The lighter side of Tarot deals with games played using this deck of uniquely peculiar cards. These range from the highly complex to those a four-year-old can play. “Zarcana,” a complicated game encompassing battles, voyages, life, death, love, loss, and more can be played indefinitely – or until one player in a winning position decides to declare the game finished. Another game appeals to the younger set because of its much simpler rules. Each player is dealt a card and whatever image is on the card, the player must enact a semblance. This can be quite humorous and fun for younger children. Imagine the delight when a player is dealt The Fool!
There are as many Tarot games as there are Tarot aficionados, and a quick look through the Internet can locate more Tarot games than a person could humanly attempt to play in one lifetime. But this is the joy of Tarot – and of the Internet!
As with games, Tarot deck designs run the gamut as well. After all, these cards have been around for hundreds of years, and each culture has contributed its own version. Sometimes even individuals have come forth with their own versions of the game, and some of these have become quite popular. The Waite-Smith Tarot version (also known as “Rider-Waite”) of the cards, created during the early part of the 20th century, has become probably the most popular design used today. Along with Waite-Smith, some of the better-known and still-used Tarot versions include the Visconti-Sforza, the Marseille, and the Minchiate. These latter decks often feature elaborate artwork without a great deal of occult imagery and, depending on personal tastes, can sometimes be construed as masterpieces of Renaissance design.

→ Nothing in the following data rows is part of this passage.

/-- The registers of the mgmt block with their fields. -/
def mgmtTable : List (RegFam × List Fld) :=
  [(MGMT_BOOT_STAT, [MGMT_BOOT_STAT_PHASE, MGMT_BOOT_STAT_ERR, MGMT_BOOT_STAT_IMAGE, MGMT_BOOT_STAT_CFG_COPY, MGMT_BOOT_STAT_UCAL_COPY, MGMT_BOOT_STAT_CONFIRMED]),
    (MGMT_RESET_CAUSE, [MGMT_RESET_CAUSE_CAUSE, MGMT_RESET_CAUSE_IMAGE, MGMT_RESET_CAUSE_CONFIRMED]),
    (MGMT_RESET, [MGMT_RESET_GO]),
    (MGMT_STORE_REQ, [MGMT_STORE_REQ_AREA, MGMT_STORE_REQ_GO, MGMT_STORE_REQ_LINES, MGMT_STORE_REQ_SRC]),
    (MGMT_STORE_STAT, [MGMT_STORE_STAT_BUSY, MGMT_STORE_STAT_DEFERRED, MGMT_STORE_STAT_COPIES, MGMT_STORE_STAT_CODE]),
    (MGMT_HOLDUP_CFG, [MGMT_HOLDUP_CFG_CAP, MGMT_HOLDUP_CFG_VMIN]),
    (MGMT_HOLDUP_PWR, [MGMT_HOLDUP_PWR_PWR, MGMT_HOLDUP_PWR_RATIO, MGMT_HOLDUP_PWR_MARGIN]),
    (MGMT_HOLDUP_STAT, [MGMT_HOLDUP_STAT_VCAP, MGMT_HOLDUP_STAT_LOW, MGMT_HOLDUP_STAT_DEFER_CNT]),
    (MGMT_FLASH_TIME, [MGMT_FLASH_TIME_T_PROG, MGMT_FLASH_TIME_T_ERASE]),
    (MGMT_CAL_STAT, [MGMT_CAL_STAT_FACTORY_BAD, MGMT_CAL_STAT_USER_NONE, MGMT_CAL_STAT_USER_CONFLICT, MGMT_CAL_STAT_CLAMPED]),
    (MGMT_VOTE_STAT, [MGMT_VOTE_STAT_LC_FAIL, MGMT_VOTE_STAT_LC_FIX]),
    (MGMT_BOOT_POLICY, [MGMT_BOOT_POLICY_TRAIN, MGMT_BOOT_POLICY_SKIP])]
  ++ [(MGMT_CFG_SEL, [MGMT_CFG_SEL_COPY, MGMT_CFG_SEL_GO, MGMT_CFG_SEL_ERR]),
    (MGMT_FLASH_CMD, [MGMT_FLASH_CMD_OP, MGMT_FLASH_CMD_ADDR]),
    (MGMT_PWR_CFG, [MGMT_PWR_CFG_PWR_LIM, MGMT_PWR_CFG_PWR_HYST, MGMT_PWR_CFG_PWR_ALLOW]),
    (MGMT_PWR_STAT, [MGMT_PWR_STAT_DRAW, MGMT_PWR_STAT_THR, MGMT_PWR_STAT_VCORE_MV]),
    (MGMT_THERM_CFG, [MGMT_THERM_CFG_THROT_C, MGMT_THERM_CFG_CRIT_C]),
    (MGMT_THERM_STAT, [MGMT_THERM_STAT_HOT, MGMT_THERM_STAT_HOT_SENS, MGMT_THERM_STAT_THROT, MGMT_THERM_STAT_CRIT, MGMT_THERM_STAT_Q]),
    (MGMT_STRAP, [MGMT_STRAP_ROOT_EN, MGMT_STRAP_SMB_ADDR]),
    (MGMT_TSENS, [MGMT_TSENS_TEMP]),
    (MGMT_VMON, [MGMT_VMON_MV, MGMT_VMON_LOW, MGMT_VMON_HIGH])]

/-- The registers of the sec block with their fields. -/
def secTable : List (RegFam × List Fld) :=
  [(SEC_LC_STAT, [SEC_LC_STAT_STATE, SEC_LC_STAT_PENDING, SEC_LC_STAT_REQ_CODE, SEC_LC_STAT_REQ_BUSY]),
    (SEC_LC_REQ, [SEC_LC_REQ_TARGET, SEC_LC_REQ_GO]),
    (SEC_LC_NONCE, [SEC_LC_NONCE_NONCE]),
    (SEC_RMA_ADDR, [SEC_RMA_ADDR_ADDR]),
    (SEC_LC_SHADOW, [SEC_LC_SHADOW_STATE]),
    (SEC_KEYGEN, [SEC_KEYGEN_GO]),
    (SEC_KEY_STAT, [SEC_KEY_STAT_PRESENT, SEC_KEY_STAT_READY, SEC_KEY_STAT_BAD, SEC_KEY_STAT_EXHAUSTED, SEC_KEY_STAT_WAIT]),
    (SEC_XMSS_NEXT, [SEC_XMSS_NEXT_LEAF]),
    (SEC_XMSS_RSV, [SEC_XMSS_RSV_NEXT_LEAF]),
    (SEC_XMSS_STAT, [SEC_XMSS_STAT_SEGS, SEC_XMSS_STAT_BADREC]),
    (SEC_SVN, [SEC_SVN_FLOOR, SEC_SVN_RAISE, SEC_SVN_GO]),
    (SEC_SIGN_CNT, [SEC_SIGN_CNT_COUNT])]

/-- The registers of the assay block with their fields. -/
def assayTable : List (RegFam × List Fld) :=
  [(ASSAY_CTRL, [ASSAY_CTRL_EN, ASSAY_CTRL_PERIOD, ASSAY_CTRL_NOTICE]),
    (ASSAY_SCHED, [ASSAY_SCHED_GRACE, ASSAY_SCHED_SKIP_LIM, ASSAY_SCHED_CORE_MASK]),
    (ASSAY_PWR, [ASSAY_PWR_HEADROOM, ASSAY_PWR_NEED]),
    (ASSAY_STAT, [ASSAY_STAT_STATE, ASSAY_STAT_CORE, ASSAY_STAT_RESULT, ASSAY_STAT_REQ_ERR]),
    (ASSAY_CORE, [ASSAY_CORE_SLICES, ASSAY_CORE_SKIPS]),
    (ASSAY_REQ, [ASSAY_REQ_CORE, ASSAY_REQ_GO]),
    (ASSAY_RETIRE, [ASSAY_RETIRE_CORE, ASSAY_RETIRE_GO]),
    (ASSAY_FUSE, [ASSAY_FUSE_GO, ASSAY_FUSE_BUSY, ASSAY_FUSE_FUSE_DELAY, ASSAY_FUSE_UNFUSED])]

/-- The registers of the event block with their fields. -/
def eventTable : List (RegFam × List Fld) :=
  [(LEDGER_CFG, [LEDGER_CFG_SPILL_INFO]),
    (LEDGER_STAT, [LEDGER_STAT_HELD, LEDGER_STAT_DUMP_BUSY, LEDGER_STAT_DUMP_CODE]),
    (LEDGER_LOST, [LEDGER_LOST_COUNT]),
    (LEDGER_DUMP, [LEDGER_DUMP_FIRST, LEDGER_DUMP_COUNT, LEDGER_DUMP_GO]),
    (LEDGER_DUMP_ADDR, [LEDGER_DUMP_ADDR_ADDR])]

/-- The register table of a block. -/
def table : Blk → List (RegFam × List Fld)
  | .global => globalTable
  | .core => coreTable
  | .dram => dramTable
  | .dramCh => dramChTable
  | .fabric => fabricTable
  | .host => hostTable
  | .hopper => hopperTable
  | .lock => lockTable
  | .event => eventTable
  | .sec => secTable
  | .assay => assayTable
  | .mgmt => mgmtTable
  | .tg => tgTable

end Reg

end Sys2Proof
end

Many teachers of Tarot recommend using the Waite-Smith version until the novice has become familiar with all the image meanings and representations. At this point, the student can then proceed to select from the many Tarot designs available the deck that appeals to him or her personally. It is not unusual for even a long-time practitioner of Tarot to continue using the Waite-Smith version because, as one Tarot reader says, “It is simple, forthright, and appeals to the pragmatic side of my personality.”
Tarot card decks can be purchased many places both online and at brick-and-mortar retailers. Because the stigma of “devil worship” has left the Tarot in many parts, sometimes one can find a deck in as innocuous a place as Wal-Mart. Other areas may only carry decks in out-of-the-way fortune-teller supply shops and other “underground” markets.
Tarot serves to entertain as well as to gain insight, much as it did hundreds of years ago. So invest in your own deck and begin today to reap the rewards of learning Tarot. You may gain more than you ever imagined!